1. 22
  1.  

  2. 15

    The author presents code equivalent to char* p = malloc(8); char* q = p + 4; *q; and argues that it’s not useful to null-check q — because if malloc() returns NULL, then q would be 0x4, not 0x0 (thus passing the null check).

    However, this is begging the question — q is only able to have an invalid but non-null value after neglecting to null-check p in the first place.

    I don’t find the article convincing. Just because memset() needs to be usable with any mapped address (which might include 0x0) doesn’t mean that we shouldn’t check for NULL ever.

    1. 10

      While his example of passing 0x4 might be bogus, the overall message isn’t. He’s not saying “never check for NULL” (because his sample function dup_to_upper() does check for NULL when it calls malloc()) but the immediate reflex to check the input pointer for NULL won’t really help when there are a large number of invalid addresses that aren’t NULL that could be passed in.

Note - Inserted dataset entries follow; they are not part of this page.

/-- The block registers of page ACC. -/
def accRegs : List RegEnt := [
  ⟨0x040, 0x400, 1, 4, 1, 0xCA630501, 0x0, 0xFFFF0F03, 0x0, 0x0, 0x0, 0x0⟩, -- ACC_CFG
  ⟨0x044, 0x400, 1, 4, 1, 0x64012C, 0x0, 0xFFF0FFF, 0x0, 0x0, 0x0, 0x0⟩, -- ACC_SESS
  ⟨0x048, 0x4, 4, 4, 1, 0x0, 0x0, 0xFFFFFFFF, 0x0, 0x0, 0x0, 0x0⟩, -- ACC_IP6
  ⟨0x058, 0x400, 1, 4, 1, 0x40, 0x0, 0xFF, 0x0, 0x0, 0x0, 0x0⟩, -- ACC_IP6_PFX
  ⟨0x05C, 0x4, 4, 4, 1, 0x0, 0x0, 0xFFFFFFFF, 0x0, 0x0, 0x0, 0x0⟩, -- ACC_IP6GW
  ⟨0x06C, 0x400, 1, 4, 1, 0x0, 0x0, 0xFFFFFFFF, 0x0, 0x0, 0x0, 0x0⟩, -- ACC_IP4
  ⟨0x070, 0x400, 1, 4, 1, 0xFFFFFF00, 0x0, 0xFFFFFFFF, 0x0, 0x0, 0x0, 0x0⟩, -- ACC_IP4MASK
  ⟨0x074, 0x400, 1, 4, 1, 0x0, 0x0, 0xFFFFFFFF, 0x0, 0x0, 0x0, 0x0⟩, -- ACC_IP4GW
  ⟨0x078, 0x400, 1, 4, 1, 0x0, 0x0, 0x0, 0xFF, 0x0, 0x0, 0x0⟩, -- ACC_NOTIFY
  ⟨0x080, 0x4, 4, 4, 1, 0x0, 0x0, 0x0, 0x0, 0x0, 0x0, 0x0⟩, -- ACC_SESSK
  ⟨0x090, 0x400, 1, 4, 1, 0x0, 0x0, 0x0, 0x0, 0x0, 0x0, 0x0⟩, -- ACC_KEYSTAT
  ⟨0x094, 0x400, 1, 4, 1, 0x0, 0x0, 0x0, 0x0, 0x0, 0x0, 0x0⟩, -- ACC_KEYROLE
  ⟨0x098, 0x400, 1, 4, 1, 0x0, 0x0, 0x0, 0x0, 0x0, 0x0, 0xFFFFFFFF⟩, -- ACC_KEYDATA
  ⟨0x09C, 0x400, 1, 4, 1, 0x0, 0x0, 0x0, 0x0, 0x0, 0x0, 0xFF000037⟩, -- ACC_KEYCMD
  ⟨0x0A0, 0x400, 1, 4, 1, 0x0, 0x0, 0x0, 0x0, 0x0, 0x0, 0x0⟩, -- ACC_PATCHVER
  ⟨0x0A4, 0x400, 1, 4, 1, 0x0, 0x0, 0x0, 0x0, 0x0, 0xFFFFFFFF, 0x0⟩, -- ACC_CNT_AUTH
  ⟨0x0A8, 0x400, 1, 4, 1, 0x0, 0x0, 0x0, 0x0, 0x0, 0xFFFFFFFF, 0x0⟩, -- ACC_CNT_ACC
  ⟨0x0AC, 0x400, 1, 4, 1, 0x0, 0x0, 0x0, 0x0, 0x0, 0xFFFFFFFF, 0x0⟩, -- ACC_CNT_YRAP
  ⟨0x0B0, 0x400, 1, 4, 1, 0x0, 0x0, 0x0, 0x0, 0x0, 0x0, 0x0⟩, -- ACC_CLOG_CNT
  ⟨0x0B4, 0x400, 1, 4, 1, 0x0, 0x0, 0x0, 0x1F, 0x0, 0x0, 0x0⟩, -- ACC_CLOG_IDX
  ⟨0x0B8, 0x400, 1, 4, 1, 0x0, 0x0, 0x0, 0x0, 0x0, 0x0, 0x0⟩, -- ACC_CLOG_W0
  ⟨0x0BC, 0x400, 1, 4, 1, 0x0, 0x0, 0x0, 0x0, 0x0, 0x0, 0x0⟩, -- ACC_CLOG_W1
  ⟨0x0C0, 0x400, 1, 4, 1, 0x0, 0x0, 0x0, 0x0, 0x0, 0x0, 0x0⟩, -- ACC_CLOG_W2
  ⟨0x0C4, 0x400, 1, 4, 1, 0x0, 0x0, 0x0, 0x0, 0x0, 0x0, 0x0⟩ -- ACC_REJECT
  ]

/-- The block registers of page SPI. -/
def spiRegs : List RegEnt := [
  ⟨0x040, 0x400, 1, 4, 1, 0x301, 0x0, 0x0, 0x301, 0x0, 0x0, 0x0⟩, -- SPI_CFG
  ⟨0x044, 0x400, 1, 4, 1, 0x0, 0x0, 0x0, 0x0, 0x0, 0x0, 0x0⟩, -- SPI_STAT
  ⟨0x048, 0x400, 1, 4, 1, 0x0, 0x0, 0x0, 0x0, 0x0, 0xFFFFFFFF, 0x0⟩, -- SPI_CNT
  ⟨0x04C, 0x400, 1, 4, 1, 0x0, 0x0, 0x0, 0x0, 0x0, 0xFF, 0x0⟩, -- SPI_CNT_CMD
  ⟨0x050, 0x4, 4, 4, 1, 0x0, 0x0, 0x0, 0x0, 0x0, 0x0, 0x0⟩ -- SPI_EVSUM
  ]

/-- The block registers of page XPT. -/
def xptRegs : List RegEnt := [
  ⟨0x040, 0x400, 1, 4, 1, 0x2, 0x0, 0xF, 0x0, 0x0, 0x0, 0x0⟩, -- XPT_CFG
  ⟨0x044, 0x400, 1, 4, 1, 0x0, 0x0, 0xFFFFFFFF, 0x0, 0x0, 0x0, 0x0⟩, -- XPT_RREF
  ⟨0x048, 0x400, 1, 4, 1, 0x0, 0x0, 0x0, 0x0, 0x0, 0x0, 0x0⟩, -- XPT_OPEN0
  ⟨0x04C, 0x400, 1, 4, 1, 0x0, 0x0, 0x0, 0x0, 0x0, 0x0, 0x0⟩, -- XPT_OPEN1
  ⟨0x050, 0x400, 1, 4, 1, 0x0, 0x0, 0x0, 0x0, 0x0, 0x0, 0x0⟩, -- XPT_LCHG0
  ⟨0x054, 0x400, 1, 4, 1, 0x0, 0x0, 0x0, 0x0, 0x0, 0x0, 0x0⟩, -- XPT_LCHG1
  ⟨0x058, 0x400, 1, 4, 1, 0x0, 0x0, 0x0, 0x0, 0x0, 0xFFFFFFFF, 0x0⟩, -- XPT_CNT
  ⟨0x05C, 0x400, 1, 4, 1, 0x0, 0x0, 0x0, 0x0, 0x0, 0x0, 0x0⟩, -- XPT_REJECT
  ⟨0x060, 0x400, 1, 4, 1, 0x0, 0x0, 0x0, 0x0, 0x0, 0x0, 0x0⟩, -- XPT_PINSTAT
  ⟨0x100, 0xC, 48, 4, 1, 0x0, 0x0, 0xFFFFFFFF, 0x0, 0x0, 0x0, 0x0⟩, -- XPT_SETUP_A
  ⟨0x104, 0xC, 48, 4, 1, 0xF000, 0x0, 0xEFC0FFF0, 0x0, 0x0, 0x0, 0x0⟩, -- XPT_SETUP_B
  ⟨0x108, 0xC, 48, 4, 1, 0x0, 0x0, 0xFFFFFFFF, 0x0, 0x0, 0x0, 0x0⟩, -- XPT_SETUP_C
  ⟨0x340, 0x4, 48, 4, 1, 0x0, 0x0, 0x0, 0x0, 0x0, 0x0, 0x0⟩ -- XPT_LEAD
  ]

/-- The block registers of page EXC. -/
def excRegs : List RegEnt := [
  ⟨0x040, 0x4, 6, 4, 1, 0x0, 0x0, 0x1FF, 0x0, 0x0, 0x0, 0x0⟩, -- EXC_OFS
  ⟨0x058, 0x400, 1, 4, 1, 0x0, 0x0, 0x0, 0x0, 0x0, 0x0, 0x0⟩, -- EXC_STAT
  ⟨0x05C, 0x400, 1, 4, 1, 0x0, 0x0, 0x0, 0x0, 0x0, 0x0, 0x0⟩, -- EXC_AVG01
  ⟨0x060, 0x400, 1, 4, 1, 0x0, 0x0, 0x0, 0x0, 0x0, 0x0, 0x0⟩, -- EXC_AVG23
  ⟨0x064, 0x400, 1, 4, 1, 0x0, 0x0, 0x0, 0x0, 0x0, 0x0, 0x0⟩, -- EXC_AVGBO
  ⟨0x068, 0x400, 1, 4, 1, 0x0, 0x0, 0x0, 0x0, 0x0, 0x0, 0x0⟩, -- EXC_TOTAL
  ⟨0x06C, 0x4, 4, 4, 1, 0x0, 0x0, 0x0, 0x0, 0x0, 0x0, 0x0⟩, -- EXC_TRIM
  ⟨0x07C, 0x400, 1, 4, 1, 0x0, 0x0, 0x0, 0x0, 0x0, 0xFFFFFFFF, 0x0⟩, -- EXC_CNT
  ⟨0x080, 0x400, 1, 4, 1, 0x0, 0x0, 0xFFFF, 0x0, 0x0, 0x0, 0x0⟩, -- EXC_AVGMAX
  ⟨0x084, 0x400, 1, 4, 1, 0x0, 0x0, 0x0, 0x0, 0x0, 0x0, 0x0⟩ -- EXC_REJECT
  ]

/-- The block registers of page LANE. -/
def laneRegs : List RegEnt := [
  ⟨0x040, 0x400, 1, 4, 1, 0x20500, 0x0, 0x87FF0F0F, 0x0, 0x0, 0x0, 0x0⟩, -- LANE_CFG
  ⟨0x044, 0x4, 2, 4, 1, 0x0, 0x0, 0x3F3F3F3F, 0x0, 0x0, 0x0, 0x0⟩, -- LANE_SEQ
  ⟨0x04C, 0x400, 1, 4, 1, 0x0, 0x0, 0x0, 0x0, 0x0, 0x0, 0x0⟩, -- LANE_STAT
  ⟨0x050, 0x400, 1, 4, 1, 0x0, 0x0, 0x0, 0x0, 0x0, 0xFFFFFFFF, 0x0⟩, -- LANE_CNT
  ⟨0x054, 0x400, 1, 4, 1, 0x0, 0x0, 0x0, 0x0, 0x0, 0x0, 0x0⟩, -- LANE_REJECT
  ⟨0x060, 0x4, 8, 4, 1, 0x0, 0x0, 0x0, 0x0, 0x0, 0x0, 0x0⟩, -- LANE_RES
  ⟨0x080, 0x4, 8, 4, 1, 0x0, 0x0, 0x0, 0x0, 0x0, 0x0, 0x0⟩, -- LANE_TAG
  ⟨0x100, 0x8, 8, 4, 1, 0x0, 0x0, 0x0, 0x0, 0x0, 0x0, 0x0⟩, -- LANE_CALOFS
  ⟨0x104, 0x8, 8, 4, 1, 0x0, 0x0, 0x0, 0x0, 0x0, 0x0, 0x0⟩ -- LANE_CALGAIN
  ]

/-- The block registers of page LANES. -/
def lanesRegs : List RegEnt := [
  ⟨0x040, 0x400, 1, 4, 1, 0x2580001, 0x0, 0xFFFF0001, 0x0, 0x0, 0x0, 0x0⟩, -- LANES_CAL
  ⟨0x044, 0x400, 1, 4, 1, 0x100, 0x0, 0xFFFF, 0x0, 0x0, 0x0, 0x0⟩, -- LANES_HMAX
  ⟨0x048, 0x400, 1, 4, 1, 0x700, 0x0, 0x0, 0x0, 0x0, 0x0, 0x0⟩, -- LANES_LS
  ⟨0x04C, 0x400, 1, 4, 1, 0x0, 0x0, 0x0, 0x73F, 0x0, 0x0, 0x80000000⟩, -- LANES_URG
  ⟨0x050, 0x400, 1, 4, 1, 0x0, 0x0, 0x0, 0x0, 0x0, 0x0, 0x0⟩, -- LANES_URG_RES
  ⟨0x054, 0x400, 1, 4, 1, 0x0, 0x0, 0x0, 0x0, 0x0, 0x0, 0x0⟩, -- LANES_URG_STAT
  ⟨0x058, 0x400, 1, 4, 1, 0x0, 0x0, 0x0, 0x0, 0x0, 0xFFFFFFFF, 0x0⟩, -- LANES_CNT
  ⟨0x05C, 0x400, 1, 4, 1, 0x0, 0x0, 0x0, 0x0, 0x0, 0xFFFFFFFF, 0x0⟩, -- LANES_CNT2
  ⟨0x060, 0x400, 1, 4, 1, 0x20000000, 0x0, 0xFFFFFFFF, 0x0, 0x0, 0x0, 0x0⟩, -- LANES_COLL
  ⟨0x064, 0x400, 1, 4, 1, 0x0, 0x0, 0x0, 0x0, 0x0, 0x0, 0x0⟩ -- LANES_REJECT
  ]

/-- The block registers of page FAST. -/
def fastRegs : List RegEnt := [
  ⟨0x040, 0x400, 1, 4, 1, 0x10180830, 0x0, 0xFF1F0F33, 0x0, 0x0, 0x0, 0x0⟩, -- FAST_CFG
  ⟨0x044, 0x400, 1, 4, 1, 0x831, 0x0, 0x1FFF, 0x0, 0x0, 0x0, 0x0⟩, -- FAST_MATCH
  ⟨0x048, 0x400, 1, 4, 1, 0x0, 0x0, 0xFFFFFFFF, 0x0, 0x0, 0x0, 0x0⟩, -- FAST_RING
  ⟨0x04C, 0x400, 1, 4, 1, 0x0, 0x0, 0xFFFF, 0x0, 0x0, 0x0, 0x0⟩, -- FAST_RLEN
  ⟨0x050, 0x400, 1, 4, 1, 0x0, 0x0, 0x0, 0x0, 0x0, 0x0, 0x0⟩, -- FAST_WORD
  ⟨0x054, 0x400, 1, 4, 1, 0x40000000, 0x0, 0x0, 0x0, 0x0, 0x0, 0x0⟩, -- FAST_GAIN
  ⟨0x058, 0x400, 1, 4, 1, 0x0, 0x0, 0x0, 0x0, 0x0, 0x0, 0x0⟩, -- FAST_OFS
  ⟨0x05C, 0x400, 1, 4, 1, 0xFFFFFF, 0x0, 0x0, 0x0, 0x0, 0x0, 0x0⟩, -- FAST_RESID
  ⟨0x060, 0x400, 1, 4, 1, 0x0, 0x0, 0x0, 0x0, 0x0, 0x0, 0x0⟩, -- FAST_STAT
  ⟨0x064, 0x400, 1, 4, 1, 0x0, 0x0, 0x0, 0x0, 0x0, 0xFFFFFFFF, 0x0⟩, -- FAST_CNT
  ⟨0x068, 0x400, 1, 4, 1, 0x0, 0x0, 0x0, 0x0, 0x0, 0xFFFF, 0x0⟩, -- FAST_CNT2
  ⟨0x06C, 0x400, 1, 4, 1, 0x0, 0x0, 0x0, 0x0, 0x0, 0x0, 0x0⟩, -- FAST_RPOS
  ⟨0x070, 0x400, 1, 4, 1, 0x0, 0x0, 0x0, 0x0, 0x0, 0x0, 0x0⟩ -- FAST_REJECT
  ]

/-- The block registers of page REC (part 1). -/
def recRegsA : List RegEnt := [
  ⟨0x040, 0x400, 1, 4, 1, 0xE1004B0, 0x0, 0xFFFFFFFF, 0x0, 0x0, 0x0, 0x0⟩, -- REC_CFG
  ⟨0x044, 0x400, 1, 4, 1, 0x201, 0x0, 0x373, 0x0, 0x0, 0x0, 0x0⟩, -- REC_ROW
  ⟨0x048, 0x400, 1, 4, 1, 0x20300000, 0x0, 0xFFFFFFFF, 0x0, 0x0, 0x0, 0x0⟩, -- REC_BUF
  ⟨0x04C, 0x400, 1, 4, 1, 0x80, 0x0, 0xFFFF, 0x0, 0x0, 0x0, 0x0⟩, -- REC_AREA
  ⟨0x050, 0x400, 1, 4, 1, 0x0, 0x0, 0xFFFFFFFF, 0x0, 0x0, 0x0, 0x0⟩, -- REC_XADDR
  ⟨0x054, 0x400, 1, 4, 1, 0x3C, 0x0, 0xFFF, 0x0, 0x0, 0x0, 0x0⟩, -- REC_ARCH
  ⟨0x060, 0xC, 4, 4, 1, 0x1, 0x0, 0x970000FF, 0x0, 0x0, 0x0, 0x0⟩, -- REC_TU_CFG
  ⟨0x064, 0xC, 4, 4, 1, 0x7FFFFFFF, 0x0, 0xFFFFFFFF, 0x0, 0x0, 0x0, 0x0⟩, -- REC_TU_HI
  ⟨0x068, 0xC, 4, 4, 1, 0x80000000, 0x0, 0xFFFFFFFF, 0x0, 0x0, 0x0, 0x0⟩, -- REC_TU_LO
  ⟨0x090, 0x400, 1, 4, 1, 0x0, 0x0, 0x1F1F, 0x0, 0x0, 0x0, 0x0⟩, -- REC_EDGE
  ⟨0x094, 0x400, 1, 4, 1, 0x0, 0x0, 0x80FFFFFF, 0x0, 0x0, 0x0, 0x0⟩, -- REC_VTRIG
  ⟨0x098, 0x400, 1, 4, 1, 0x0, 0x0, 0xFFFF, 0x0, 0x0, 0x0, 0x0⟩, -- REC_VMASK
  ⟨0x09C, 0x400, 1, 4, 1, 0x0, 0x0, 0x0, 0x0, 0x0, 0x0, 0x1⟩, -- REC_TRIG
  ⟨0x0A0, 0x400, 1, 4, 1, 0x0, 0x0, 0x0, 0x0, 0x0, 0x0, 0x0⟩, -- REC_STAT
  ⟨0x0A4, 0x400, 1, 4, 1, 0x0, 0x0, 0x0, 0x0, 0x0, 0x0, 0x0⟩, -- REC_HIST
  ⟨0x0A8, 0x400, 1, 4, 1, 0x0, 0x0, 0x0, 0x0, 0x0, 0x0, 0x0⟩, -- REC_LAST
  ⟨0x0AC, 0x400, 1, 4, 1, 0x0, 0x0, 0x0, 0xFFFFFFFF, 0x0, 0x0, 0x0⟩, -- REC_ACK
  ⟨0x0B0, 0x400, 1, 4, 1, 0x0, 0x0, 0x0, 0xFFFFFFFF, 0x0, 0x0, 0x0⟩, -- REC_FIND
  ⟨0x0B4, 0x400, 1, 4, 1, 0x0, 0x0, 0x0, 0x0, 0x0, 0x0, 0x0⟩, -- REC_FOUND_STAT
  ⟨0x0B8, 0x400, 1, 4, 1, 0x0, 0x0, 0x0, 0x0, 0x0, 0x0, 0x0⟩, -- REC_FOUND_ADDR
  ⟨0x0BC, 0x400, 1, 4, 1, 0x0, 0x0, 0x0, 0x0, 0x0, 0x0, 0x0⟩, -- REC_FOUND_LEN
  ⟨0x0C0, 0x400, 1, 4, 1, 0x0, 0x0, 0x0, 0x0, 0x0, 0xFFFFFFFF, 0x0⟩, -- REC_CNT
  ⟨0x0C4, 0x400, 1, 4, 1, 0x0, 0x0, 0x0, 0x0, 0x0, 0xFFFFFFFF, 0x0⟩, -- REC_CNT_ARCH
  ⟨0x0C8, 0x400, 1, 4, 1, 0x0, 0x0, 0x0, 0x0, 0x0, 0xFFFFFFFF, 0x0⟩ -- REC_CNT_CHAIN
  ]

/-- The block registers of page REC (part 2). -/
def recRegsB : List RegEnt := [
  ⟨0x0CC, 0x400, 1, 4, 1, 0x0, 0x0, 0x0, 0x0, 0x0, 0x0, 0x0⟩, -- REC_MLOG_CNT
  ⟨0x0D0, 0x400, 1, 4, 1, 0x0, 0x0, 0x0, 0xF, 0x0, 0x0, 0x0⟩, -- REC_MLOG_IDX
  ⟨0x0D4, 0x400, 1, 4, 1, 0x0, 0x0, 0x0, 0x0, 0x0, 0x0, 0x0⟩, -- REC_MLOG_W0
  ⟨0x0D8, 0x400, 1, 4, 1, 0x0, 0x0, 0x0, 0x0, 0x0, 0x0, 0x0⟩, -- REC_MLOG_W1
  ⟨0x0DC, 0x400, 1, 4, 1, 0x0, 0x0, 0x0, 0x0, 0x0, 0x0, 0x0⟩, -- REC_MLOG_W2
  ⟨0x0E0, 0x400, 1, 4, 1, 0x0, 0x0, 0x0, 0x0, 0x0, 0x0, 0x0⟩ -- REC_REJECT
  ]

/-- The block registers of page REC. -/
def recRegs : List RegEnt := recRegsA ++ recRegsB

/-- The block registers of page ARR. -/
def arrRegs : List RegEnt := [
  ⟨0x040, 0x400, 1, 4, 1, 0xB36E0000, 0x0, 0xFFFF0103, 0x0, 0x0, 0x0, 0x0⟩, -- ARR_CFG
  ⟨0x044, 0x400, 1, 4, 1, 0x112C0, 0x0, 0xFFFFFFFF, 0x0, 0x0, 0x0, 0x0⟩, -- ARR_RUN
  ⟨0x048, 0x400, 1, 4, 1, 0x20000000, 0x0, 0xFFFFFFFF, 0x0, 0x0, 0x0, 0x0⟩, -- ARR_IN
  ⟨0x04C, 0x400, 1, 4, 1, 0x20000000, 0x0, 0xFFFFFFFF, 0x0, 0x0, 0x0, 0x0⟩, -- ARR_OUT
  ⟨0x050, 0x400, 1, 4, 1, 0x20000000, 0x0, 0xFFFFFFFF, 0x0, 0x0, 0x0, 0x0⟩, -- ARR_ARENA
  ⟨0x054, 0x400, 1, 4, 1, 0x0, 0x0, 0x0, 0x0, 0x0, 0x0, 0x1⟩, -- ARR_GO
  ⟨0x058, 0x400, 1, 4, 1, 0x1F1000, 0x0, 0x0, 0x0, 0x0, 0x0, 0x0⟩, -- ARR_STAT
  ⟨0x05C, 0x400, 1, 4, 1, 0x0, 0x0, 0x0, 0x0, 0x0, 0x0, 0x0⟩, -- ARR_VERDICT
  ⟨0x060, 0x400, 1, 4, 1, 0x0, 0x0, 0x0, 0x0, 0x0, 0x0, 0x0⟩, -- ARR_VTICK
  ⟨0x064, 0x400, 1, 4, 1, 0x0, 0x0, 0x0, 0x0, 0x0, 0x0, 0x0⟩, -- ARR_VAGE
  ⟨0x068, 0x400, 1, 4, 1, 0x0, 0x0, 0x0, 0x0, 0x0, 0x0, 0x0⟩, -- ARR_VNOW
  ⟨0x06C, 0x400, 1, 4, 1, 0x0, 0x0, 0x0, 0x0, 0x0, 0x0, 0x0⟩, -- ARR_SCORE
  ⟨0x070, 0x400, 1, 4, 1, 0x0, 0x0, 0x0, 0x0, 0x0, 0x0, 0x0⟩, -- ARR_RETIRED
  ⟨0x074, 0x400, 1, 4, 1, 0x0, 0x0, 0x0, 0x0, 0x0, 0x0, 0xFF00001F⟩, -- ARR_CELLCMD
  ⟨0x078, 0x400, 1, 4, 1, 0x0, 0x0, 0x0, 0x0, 0x0, 0x0, 0x0⟩, -- ARR_CMDSTAT
  ⟨0x07C, 0x400, 1, 4, 1, 0x0, 0x0, 0x0, 0x0, 0x0, 0x0, 0x0⟩, -- ARR_ABORT
  ⟨0x080, 0x400, 1, 4, 1, 0x0, 0x0, 0x0, 0x0, 0x0, 0xFFFFFFFF, 0x0⟩, -- ARR_CNT
  ⟨0x084, 0x400, 1, 4, 1, 0x0, 0x0, 0x0, 0x0, 0x0, 0xFFFFFFFF, 0x0⟩, -- ARR_CNT2
  ⟨0x088, 0x400, 1, 4, 1, 0x0, 0x0, 0x0, 0x0, 0x0, 0xFFFFFFFF, 0x0⟩, -- ARR_TILES
  ⟨0x08C, 0x400, 1, 4, 1, 0x0, 0x0, 0x0, 0x0, 0x0, 0x0, 0x0⟩, -- ARR_MSTAT
  ⟨0x090, 0x400, 1, 4, 1, 0x0, 0x0, 0x0, 0x0, 0x0, 0x0, 0x0⟩, -- ARR_MVALID
  ⟨0x094, 0x400, 1, 4, 1, 0x0, 0x0, 0x0, 0x0, 0x0, 0x0, 0x0⟩ -- ARR_REJECT
  ]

      The point he made was better made in the book Writing Solid Code. That book changed how I code C, and now, instead of:

      char *foo(char *s)
      {
        if (s == NULL)
          return NULL;
        ...
      }
      

      but instead:

      char *foo(char *s)
      {
        assert(s != NULL);
        ...
      }
      

      In my mind, unless I have a very good reason, passing in NULL to a function is a bug. Checking for NULL and returning an error is quite possibly hiding a real bug. Why are you passing NULL? How did that NULL get there in the first place? Are you not checking for NULL elsewhere?

      1. 2

        Out of interest, why assert() instead of using the ptr and allowing the SEGV signal handler and/or core give you similar info?

        1. 9

          Some reasons off the top of my head:

          • To catch the null pointer as soon as possible. Otherwise, it may be propagated further and cause a segfault much farther away, which is harder to debug. Much more so if a null/corrupt pointer is stored in some data structure instead of just passed to callees, since the stack trace is no longer useful in that case.
          • To document the expectations of the function to future developers.
          • You can redefine ASSERT() in debug builds to fail unit tests if they are running, which is more dev-friendly than crashing your test system.
          1. 1

            The “find the NULL as soon as possible” makes most sense to me. I guess I was thinking that using it (straight away) would provide this, but I agree we may do non-dangerous things (like storing it somewhere) before we deref it.

            Thank you.

            1. 1

              Beside future developers, they’re also useful for documenting expectations for static analysis tools. The Clang static analyzer, for example, takes them into account.

            2. 1

              Some systems are configured to allow mapping memory at NULL, which would open up a potential NULL ptr deref vulnerability wherein arbitrary data was stuffed at 0x0.

            3. 2

              The use of assert() here goes against sanitary program behaviour. Returning an error (while printing out useful information) is preferable (for example in Koios I used an enum for errors, null is represented as KERR_NULL) because the program can then act on that and save state, even if some of it might be non-useful, saving as much as is possible is just generally good behaviour. It also allows you to do more with that. Maybe you want to recheck assumptions and reload data, or some other kind of error-avoidance/compensation.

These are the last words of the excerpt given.